These are the key concepts you need to understand to accurately answer the question.

error-correcting code
Error-correcting codes are techniques used in digital communication systems to detect and correct errors that occur during data transmission. The primary goal is to ensure that the information received is accurate, even if some bits are altered during transit.

Error-correcting codes add extra bits to the original data, known as redundant bits. These bits help identify and fix any errors that may occur. Common types of error-correcting codes include Reed-Solomon, Hamming codes, and Convolutional codes.

For instance, in a code with a rate of \(\frac{2}{3}\), out of every three bits transmitted, two are actual data bits (information bits), and one is a redundant bit (error-correcting bit). This redundancy enables the system to detect and correct possible errors, thereby enhancing the reliability of data transmission.
information bit rate
The information bit rate refers to the number of actual data bits transmitted per second in a communication system. It is the 'useful' data rate minus any redundant bits that might be added to help with error correction.
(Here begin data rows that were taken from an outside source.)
-- ==== Sys2Proof/Machine/CashUp.lean ====
section
/-! DEFINITION. The requests of the reconciliation unit (chapter 8): DECLARE, SIGN OFF SHIFT, READ SHIFT, COLLECT SHIFT. -/

namespace Sys2Proof.Machine

/-! ### DECLARE (R142, R143, R149) -/

/-- The reason a STATE refusal of DECLARE carries, when it is refused (R143): NOT-COUNTING 0, LIMIT 1, DOUBT 2. -/
def State.declareRefusal (s : State) (w : Fin 15) : Option Nat :=
  let r := s.window w
  if r.state = .counting ∨ (r.state = .held ∧ r.declarations < 3) then
    if s.doubtOf w = [] then none else some 2
  else if r.state = .held then some 1
  else some 0

/-- Is every count of a face of 0 zero (R143, check 3)? -/
def countsUsable (counts faces : Vector Nat 12) : Bool :=
  (counts.toList.zip faces.toList).all fun p => decide (p.2 = 0 → p.1 = 0)

/-- The counts and the three totals within their ranges (R142, R143). -/
def State.declarable (s : State) (counts : Vector Nat 12) (card voucher warrant : Nat) : Bool :=
  decide (card ≤ totalLimit ∧ voucher ≤ totalLimit ∧ warrant ≤ totalLimit) &&
    counts.toList.all (fun n => decide (n ≤ 65535)) &&
    countsUsable counts s.live.faces

/-- The figures of a declaration by a window as the state stands (R144 to R148). -/
def State.figures (s : State) (w : Fin 15) (counts : Vector Nat 12) (card voucher warrant : Nat) : DeclaredFigures :=
  (s.window w).declare s.live.office counts s.live.faces card voucher warrant

/-- The body of an OK reply to DECLARE (R149, chapter 11). -/
def State.declareBody (s : State) (w : Fin 15) (f : DeclaredFigures) : List Byte :=
  let r := s.window w
  f.tender.toList.flatMap TenderFigure.bytes ++ bFlag f.clamped ++ be 1 f.status.code ++ be 1 (r.declarations + 1) ++
    (match f.status.finalises with
    | none => be 1 WindowState.held.code ++ be 2 0
    | some _ => be 1 WindowState.closed.code ++ bOptZero 2 r.shift)

/-- DECLARE (R143, R149). -/
def execDeclare (pos : Position) (target : Nat) (counts : Vector Nat 12) (card voucher warrant : Nat) (s : State) :
    Host.Outcome State Fault Refusal :=
  s.taken (.declare pos target counts card voucher warrant) <|
    match subjectOf pos target with
    | none => s.answer .range 0x38 []
    | some w =>
      s.judged 0x38 [(s.declarable counts card voucher warrant, .range)] <|
        match s.declareRefusal w with
        | some reason => s.answer .state 0x38 (be 1 reason)
        | none =>
          let f := s.figures w counts card voucher warrant
          (s.takeDeclaration w f).answer .ok 0x38 (s.declareBody w f)

/-! ### SIGN OFF SHIFT (R151) -/

/-- SIGN OFF SHIFT (R151): a HELD window always holds declared figures. DEDUCED, notes/assumptions/36.md. -/
def execSignOffShift (pos : Position) (target supervisor : Nat) (s : State) : Host.Outcome State Fault Refusal :=
  s.taken (.signOffShift pos target supervisor) <|
    s.judged 0x39 [(fromConsole pos, .grade), (numberInRange supervisor, .range)] <|
    match windowOf target with
    | none => s.answer .range 0x39 []
    | some w =>
      match s.windowIn w [.held], (s.window w).declared with
      | true, some f =>
        (s.finalise w f .signedOff (some supervisor)).answer .ok 0x39 (bOptZero 2 (s.window w).shift)
      | _, _ => s.answer .state 0x39 []

/-! ### READ SHIFT and COLLECT SHIFT (R156, R157) -/

/-- The history as a list (R156): the number of records is an item of its own, and the list of summaries opens with its count too
(R188). DESIGN CHOICE, notes/assumptions/58.md. -/
def State.historyBody (s : State) : List Byte :=
  be 1 s.ret.history.length ++ be 1 s.reservedSlots ++ bList ShiftRecord.summary s.ret.history

/-- READ SHIFT (R156). -/
def execReadShift (pos : Position) (number : Nat) (s : State) : Host.Outcome State Fault Refusal :=
  s.taken (.readShift pos number) <|
    if number = 0 then s.answer .ok 0x3A s.historyBody
    else
      s.judged 0x3A [(numberInRange number, .range)] <|
        match s.record? number with
        | none => s.answer .notFound 0x3A []
        | some r => s.answer .ok 0x3A r.bytes

/-- COLLECT SHIFT (R157); its grade is judged first (R165). -/
def execCollectShift (pos : Position) (number : Nat) (s : State) : Host.Outcome State Fault Refusal :=
  s.taken (.collectShift pos number) <| s.judged 0x3B [(s.supervises pos, .grade), (numberInRange number, .range),
      ((s.record? number).isSome, .notFound)]
    ((s.modRecord number fun r => { r with collected := true }).answer .ok 0x3B [])

end Sys2Proof.Machine
end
In the given exercise, the information bit rate is 54 Mbit/s. This means that 54 million bits of data per second are being transmitted without considering the redundant bits added for error correction.

Understanding the information bit rate is crucial for evaluating the efficiency and capacity of communication links. It's an important metric in digital communication systems and helps design networks to meet required data throughput specifications.
total bit rate calculation
The total bit rate is the combined rate of both information bits and redundant bits. It's a measure of the total number of bits that need to be transmitted to ensure reliable communication.

To calculate the total bit rate, you need to understand the coding rate. The coding rate is the ratio of information bits to the total number of bits transmitted. In this exercise, the coding rate is \(\frac{2}{3}\), meaning that for every 2 information bits, 3 total bits are sent.

The formula for total bit rate is: \(\text{Total Bit Rate} = \text{Information Bit Rate} \times \frac{3}{2}\). By applying the given information bit rate of 54 Mbit/s: \(\text{Total Bit Rate} = 54 \times \frac{3}{2} = 81 \text{ Mbit/s}\).

This result shows that to transmit 54 million information bits per second reliably, we must actually send 81 million bits per second due to the added error-correcting bits.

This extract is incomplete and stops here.